→ **Problem statement**:
Please set the lines down again exactly, from the top of the entries through the line that contains "an outcome -/".

+++ Dataset

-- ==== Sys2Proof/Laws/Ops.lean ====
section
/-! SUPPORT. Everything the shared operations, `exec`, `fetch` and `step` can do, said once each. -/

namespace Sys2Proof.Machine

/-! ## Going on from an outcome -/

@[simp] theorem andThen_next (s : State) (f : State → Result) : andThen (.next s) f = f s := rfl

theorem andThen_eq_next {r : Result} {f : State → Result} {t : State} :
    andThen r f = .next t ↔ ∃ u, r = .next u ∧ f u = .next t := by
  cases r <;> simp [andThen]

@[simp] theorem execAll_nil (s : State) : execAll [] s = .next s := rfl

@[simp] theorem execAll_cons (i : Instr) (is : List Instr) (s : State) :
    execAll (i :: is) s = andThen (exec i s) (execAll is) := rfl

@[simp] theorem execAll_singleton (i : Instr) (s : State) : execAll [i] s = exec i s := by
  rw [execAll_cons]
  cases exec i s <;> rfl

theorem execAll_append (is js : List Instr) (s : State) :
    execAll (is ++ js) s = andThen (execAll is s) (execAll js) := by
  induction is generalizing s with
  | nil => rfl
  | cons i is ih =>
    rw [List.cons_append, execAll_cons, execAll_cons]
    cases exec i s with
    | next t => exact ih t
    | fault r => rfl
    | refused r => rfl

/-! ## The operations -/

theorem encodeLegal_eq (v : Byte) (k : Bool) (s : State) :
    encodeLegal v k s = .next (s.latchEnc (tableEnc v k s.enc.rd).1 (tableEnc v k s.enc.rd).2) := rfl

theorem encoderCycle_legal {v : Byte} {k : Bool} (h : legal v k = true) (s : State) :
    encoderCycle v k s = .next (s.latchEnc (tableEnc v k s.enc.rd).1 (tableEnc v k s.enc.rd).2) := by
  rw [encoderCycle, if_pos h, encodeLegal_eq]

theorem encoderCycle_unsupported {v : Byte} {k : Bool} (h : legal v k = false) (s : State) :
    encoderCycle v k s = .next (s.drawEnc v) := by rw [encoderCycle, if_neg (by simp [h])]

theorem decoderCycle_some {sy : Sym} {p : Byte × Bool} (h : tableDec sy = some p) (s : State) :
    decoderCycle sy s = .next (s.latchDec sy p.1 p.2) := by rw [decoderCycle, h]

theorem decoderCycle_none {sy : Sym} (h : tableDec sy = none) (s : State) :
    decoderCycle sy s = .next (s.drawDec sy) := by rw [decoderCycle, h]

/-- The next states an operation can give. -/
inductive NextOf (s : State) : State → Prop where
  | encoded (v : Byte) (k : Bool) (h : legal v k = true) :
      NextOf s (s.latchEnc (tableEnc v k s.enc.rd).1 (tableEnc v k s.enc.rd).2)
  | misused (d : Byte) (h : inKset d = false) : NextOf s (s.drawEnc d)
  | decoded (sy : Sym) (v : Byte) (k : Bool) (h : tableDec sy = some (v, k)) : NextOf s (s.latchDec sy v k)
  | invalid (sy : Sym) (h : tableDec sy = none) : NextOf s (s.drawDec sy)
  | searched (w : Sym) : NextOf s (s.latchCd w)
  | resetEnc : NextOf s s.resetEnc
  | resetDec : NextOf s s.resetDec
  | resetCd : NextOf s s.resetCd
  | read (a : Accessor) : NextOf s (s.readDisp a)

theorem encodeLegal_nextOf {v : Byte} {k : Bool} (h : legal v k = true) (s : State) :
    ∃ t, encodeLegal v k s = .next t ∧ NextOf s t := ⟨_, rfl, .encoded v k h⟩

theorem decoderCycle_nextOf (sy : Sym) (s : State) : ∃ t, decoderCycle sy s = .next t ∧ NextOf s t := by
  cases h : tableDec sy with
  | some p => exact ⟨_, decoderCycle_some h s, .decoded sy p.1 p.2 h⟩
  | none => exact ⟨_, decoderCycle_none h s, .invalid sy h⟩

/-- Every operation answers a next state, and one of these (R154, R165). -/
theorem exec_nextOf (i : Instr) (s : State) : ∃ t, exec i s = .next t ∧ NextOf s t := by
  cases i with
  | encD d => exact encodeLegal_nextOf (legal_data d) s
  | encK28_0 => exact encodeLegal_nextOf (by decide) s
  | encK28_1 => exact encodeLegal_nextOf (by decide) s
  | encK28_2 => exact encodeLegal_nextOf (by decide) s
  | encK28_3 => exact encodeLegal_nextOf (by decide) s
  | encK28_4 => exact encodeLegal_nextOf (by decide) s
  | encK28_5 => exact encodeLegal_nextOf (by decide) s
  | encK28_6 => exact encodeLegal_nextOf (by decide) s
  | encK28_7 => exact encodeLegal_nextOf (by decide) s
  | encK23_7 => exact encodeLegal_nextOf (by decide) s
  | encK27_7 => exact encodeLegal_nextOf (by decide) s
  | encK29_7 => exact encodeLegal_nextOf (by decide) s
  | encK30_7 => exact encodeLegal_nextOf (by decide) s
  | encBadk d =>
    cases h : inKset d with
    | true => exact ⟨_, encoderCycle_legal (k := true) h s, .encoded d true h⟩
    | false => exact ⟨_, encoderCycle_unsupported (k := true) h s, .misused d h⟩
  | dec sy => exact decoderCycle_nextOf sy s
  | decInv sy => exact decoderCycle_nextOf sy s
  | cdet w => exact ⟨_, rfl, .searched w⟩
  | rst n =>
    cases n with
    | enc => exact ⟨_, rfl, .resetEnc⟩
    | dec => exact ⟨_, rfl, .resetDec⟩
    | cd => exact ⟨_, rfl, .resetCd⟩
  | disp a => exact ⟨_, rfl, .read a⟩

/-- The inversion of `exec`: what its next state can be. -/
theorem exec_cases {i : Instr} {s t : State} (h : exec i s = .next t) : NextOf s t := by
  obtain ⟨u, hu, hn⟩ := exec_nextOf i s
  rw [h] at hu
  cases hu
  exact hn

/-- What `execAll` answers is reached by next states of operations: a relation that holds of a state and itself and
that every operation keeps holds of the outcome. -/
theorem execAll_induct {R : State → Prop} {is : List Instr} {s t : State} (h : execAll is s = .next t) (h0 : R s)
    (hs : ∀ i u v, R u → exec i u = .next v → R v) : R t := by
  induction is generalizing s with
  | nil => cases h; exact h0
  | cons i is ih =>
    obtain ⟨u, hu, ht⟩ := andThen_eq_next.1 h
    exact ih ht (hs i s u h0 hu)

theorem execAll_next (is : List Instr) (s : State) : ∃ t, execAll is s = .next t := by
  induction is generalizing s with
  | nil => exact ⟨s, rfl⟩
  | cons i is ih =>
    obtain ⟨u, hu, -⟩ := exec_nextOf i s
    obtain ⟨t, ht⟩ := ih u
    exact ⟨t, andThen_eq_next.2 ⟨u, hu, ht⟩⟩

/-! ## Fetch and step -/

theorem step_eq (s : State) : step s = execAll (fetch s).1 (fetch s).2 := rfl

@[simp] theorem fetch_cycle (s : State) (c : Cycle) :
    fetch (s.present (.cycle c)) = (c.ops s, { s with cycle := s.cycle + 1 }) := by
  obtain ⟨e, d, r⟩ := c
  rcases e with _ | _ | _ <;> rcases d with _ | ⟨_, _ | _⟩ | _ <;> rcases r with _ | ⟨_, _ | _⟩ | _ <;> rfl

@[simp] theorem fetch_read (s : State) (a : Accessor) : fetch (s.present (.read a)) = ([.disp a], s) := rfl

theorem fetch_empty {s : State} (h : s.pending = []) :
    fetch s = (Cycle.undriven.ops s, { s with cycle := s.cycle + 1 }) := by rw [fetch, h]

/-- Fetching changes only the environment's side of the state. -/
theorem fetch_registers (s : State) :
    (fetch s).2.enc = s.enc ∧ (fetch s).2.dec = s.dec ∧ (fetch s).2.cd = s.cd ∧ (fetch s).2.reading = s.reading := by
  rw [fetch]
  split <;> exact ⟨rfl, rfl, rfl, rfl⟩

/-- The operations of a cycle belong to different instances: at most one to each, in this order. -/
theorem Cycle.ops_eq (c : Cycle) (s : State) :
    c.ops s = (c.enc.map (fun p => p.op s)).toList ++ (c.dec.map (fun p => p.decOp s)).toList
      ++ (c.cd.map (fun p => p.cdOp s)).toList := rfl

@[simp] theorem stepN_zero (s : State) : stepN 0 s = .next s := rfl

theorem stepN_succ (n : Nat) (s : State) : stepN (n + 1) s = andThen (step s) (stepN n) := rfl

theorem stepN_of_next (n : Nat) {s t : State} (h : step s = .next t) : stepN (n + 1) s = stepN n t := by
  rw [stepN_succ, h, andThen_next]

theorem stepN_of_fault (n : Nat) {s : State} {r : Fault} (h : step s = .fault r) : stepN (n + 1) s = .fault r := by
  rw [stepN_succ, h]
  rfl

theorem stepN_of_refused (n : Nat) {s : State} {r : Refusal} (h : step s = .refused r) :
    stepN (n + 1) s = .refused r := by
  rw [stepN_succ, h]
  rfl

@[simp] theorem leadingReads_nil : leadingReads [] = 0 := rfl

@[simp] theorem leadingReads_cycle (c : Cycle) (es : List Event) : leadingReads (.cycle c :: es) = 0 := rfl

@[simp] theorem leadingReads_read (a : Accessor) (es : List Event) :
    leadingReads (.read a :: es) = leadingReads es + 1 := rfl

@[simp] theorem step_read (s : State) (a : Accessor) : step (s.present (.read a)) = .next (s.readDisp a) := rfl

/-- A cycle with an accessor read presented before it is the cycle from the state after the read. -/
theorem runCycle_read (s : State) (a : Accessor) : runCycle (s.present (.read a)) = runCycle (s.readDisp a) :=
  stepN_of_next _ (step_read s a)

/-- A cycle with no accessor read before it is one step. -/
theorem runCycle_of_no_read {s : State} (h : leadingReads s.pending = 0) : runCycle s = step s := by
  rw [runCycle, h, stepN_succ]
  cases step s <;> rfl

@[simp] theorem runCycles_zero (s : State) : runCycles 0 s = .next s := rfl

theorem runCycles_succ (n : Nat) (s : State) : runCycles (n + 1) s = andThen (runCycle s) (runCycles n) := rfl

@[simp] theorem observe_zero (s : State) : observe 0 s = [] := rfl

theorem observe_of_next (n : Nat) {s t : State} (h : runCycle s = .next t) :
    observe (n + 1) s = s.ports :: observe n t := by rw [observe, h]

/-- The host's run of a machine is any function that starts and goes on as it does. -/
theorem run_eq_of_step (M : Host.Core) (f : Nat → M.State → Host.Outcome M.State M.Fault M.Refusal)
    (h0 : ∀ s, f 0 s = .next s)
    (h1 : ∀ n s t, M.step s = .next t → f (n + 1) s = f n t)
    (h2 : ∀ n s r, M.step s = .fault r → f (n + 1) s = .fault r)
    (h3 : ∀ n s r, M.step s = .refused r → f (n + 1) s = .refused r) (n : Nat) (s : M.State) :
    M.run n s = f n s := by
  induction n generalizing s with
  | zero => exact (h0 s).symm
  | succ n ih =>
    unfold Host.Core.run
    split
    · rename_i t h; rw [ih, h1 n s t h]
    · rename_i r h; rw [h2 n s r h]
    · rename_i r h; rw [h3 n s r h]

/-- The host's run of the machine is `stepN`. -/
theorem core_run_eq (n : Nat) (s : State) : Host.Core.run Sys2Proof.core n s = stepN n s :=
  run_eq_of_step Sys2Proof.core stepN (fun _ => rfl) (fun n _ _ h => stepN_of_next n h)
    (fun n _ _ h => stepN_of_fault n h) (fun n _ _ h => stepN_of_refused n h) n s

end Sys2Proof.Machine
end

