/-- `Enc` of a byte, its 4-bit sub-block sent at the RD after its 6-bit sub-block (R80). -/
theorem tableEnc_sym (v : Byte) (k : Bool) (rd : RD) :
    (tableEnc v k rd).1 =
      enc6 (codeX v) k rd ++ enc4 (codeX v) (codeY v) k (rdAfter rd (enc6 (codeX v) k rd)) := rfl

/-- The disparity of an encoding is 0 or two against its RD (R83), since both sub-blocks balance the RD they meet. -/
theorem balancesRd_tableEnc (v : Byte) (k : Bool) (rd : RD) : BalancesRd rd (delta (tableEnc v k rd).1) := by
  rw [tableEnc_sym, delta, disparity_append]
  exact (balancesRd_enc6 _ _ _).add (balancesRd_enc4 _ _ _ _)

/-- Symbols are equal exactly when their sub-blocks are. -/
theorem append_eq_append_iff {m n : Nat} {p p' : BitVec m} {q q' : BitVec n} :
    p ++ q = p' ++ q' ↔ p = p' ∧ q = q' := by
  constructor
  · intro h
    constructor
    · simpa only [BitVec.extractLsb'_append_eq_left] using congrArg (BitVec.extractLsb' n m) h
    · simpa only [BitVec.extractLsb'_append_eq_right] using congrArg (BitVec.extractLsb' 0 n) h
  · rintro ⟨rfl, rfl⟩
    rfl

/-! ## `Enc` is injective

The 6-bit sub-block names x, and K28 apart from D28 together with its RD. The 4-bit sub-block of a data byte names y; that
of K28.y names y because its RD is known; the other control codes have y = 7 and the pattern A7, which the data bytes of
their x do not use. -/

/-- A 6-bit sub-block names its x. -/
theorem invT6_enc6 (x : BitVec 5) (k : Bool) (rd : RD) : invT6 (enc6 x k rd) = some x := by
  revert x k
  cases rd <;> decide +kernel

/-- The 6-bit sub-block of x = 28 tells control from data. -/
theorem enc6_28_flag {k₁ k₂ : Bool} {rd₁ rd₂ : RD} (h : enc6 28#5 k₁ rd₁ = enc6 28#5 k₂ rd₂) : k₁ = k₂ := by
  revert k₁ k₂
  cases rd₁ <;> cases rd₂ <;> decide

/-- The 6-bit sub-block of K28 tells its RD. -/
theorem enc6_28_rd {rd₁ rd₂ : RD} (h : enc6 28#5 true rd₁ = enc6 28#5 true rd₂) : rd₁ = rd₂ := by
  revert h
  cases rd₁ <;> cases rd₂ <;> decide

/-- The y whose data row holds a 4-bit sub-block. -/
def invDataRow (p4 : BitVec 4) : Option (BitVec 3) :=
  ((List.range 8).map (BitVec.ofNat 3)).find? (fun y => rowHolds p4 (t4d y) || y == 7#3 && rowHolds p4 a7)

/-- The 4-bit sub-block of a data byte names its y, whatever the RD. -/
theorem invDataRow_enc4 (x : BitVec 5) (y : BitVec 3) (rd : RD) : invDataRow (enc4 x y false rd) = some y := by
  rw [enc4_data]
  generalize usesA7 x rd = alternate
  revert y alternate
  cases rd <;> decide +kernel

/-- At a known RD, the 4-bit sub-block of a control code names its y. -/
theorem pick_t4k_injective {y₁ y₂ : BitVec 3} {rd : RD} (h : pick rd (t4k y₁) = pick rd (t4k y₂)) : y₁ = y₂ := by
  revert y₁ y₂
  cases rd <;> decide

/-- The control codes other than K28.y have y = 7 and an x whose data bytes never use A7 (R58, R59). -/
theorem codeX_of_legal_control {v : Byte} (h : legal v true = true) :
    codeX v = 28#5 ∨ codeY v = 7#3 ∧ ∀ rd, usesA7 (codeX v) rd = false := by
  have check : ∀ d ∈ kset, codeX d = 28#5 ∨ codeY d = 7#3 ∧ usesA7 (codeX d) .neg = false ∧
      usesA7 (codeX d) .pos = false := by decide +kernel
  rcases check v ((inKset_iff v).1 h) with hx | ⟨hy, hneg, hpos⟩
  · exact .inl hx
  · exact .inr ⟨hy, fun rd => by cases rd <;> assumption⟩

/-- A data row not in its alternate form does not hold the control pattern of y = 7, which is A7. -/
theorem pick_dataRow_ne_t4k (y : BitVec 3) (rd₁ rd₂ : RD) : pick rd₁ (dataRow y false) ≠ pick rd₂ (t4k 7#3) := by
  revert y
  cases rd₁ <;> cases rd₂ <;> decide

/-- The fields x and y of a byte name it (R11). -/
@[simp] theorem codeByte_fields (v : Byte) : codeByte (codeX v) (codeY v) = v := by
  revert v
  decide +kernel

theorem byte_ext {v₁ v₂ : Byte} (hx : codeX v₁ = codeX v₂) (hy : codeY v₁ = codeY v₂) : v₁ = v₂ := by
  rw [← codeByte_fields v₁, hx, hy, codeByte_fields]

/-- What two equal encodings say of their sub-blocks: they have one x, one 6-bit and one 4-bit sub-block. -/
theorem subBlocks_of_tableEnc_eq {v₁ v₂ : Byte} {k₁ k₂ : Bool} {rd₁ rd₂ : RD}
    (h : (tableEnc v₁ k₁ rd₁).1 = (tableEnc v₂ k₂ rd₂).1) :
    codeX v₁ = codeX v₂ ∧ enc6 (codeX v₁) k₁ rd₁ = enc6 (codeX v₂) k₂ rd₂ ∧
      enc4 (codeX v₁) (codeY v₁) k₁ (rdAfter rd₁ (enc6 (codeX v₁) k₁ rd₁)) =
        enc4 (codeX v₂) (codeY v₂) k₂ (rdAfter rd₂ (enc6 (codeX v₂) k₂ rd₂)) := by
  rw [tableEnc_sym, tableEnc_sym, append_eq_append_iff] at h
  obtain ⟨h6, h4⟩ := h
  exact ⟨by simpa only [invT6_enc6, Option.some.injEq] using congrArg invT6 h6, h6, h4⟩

++++++

→ **Written reply**:
-- ==== Sys2Proof/Laws/Ops.lean ====
section
/-! SUPPORT. Everything the shared operations, `exec`, `fetch` and `step` can do, said once each. -/

namespace Sys2Proof.Machine

/-! ## Going on from an outcome -/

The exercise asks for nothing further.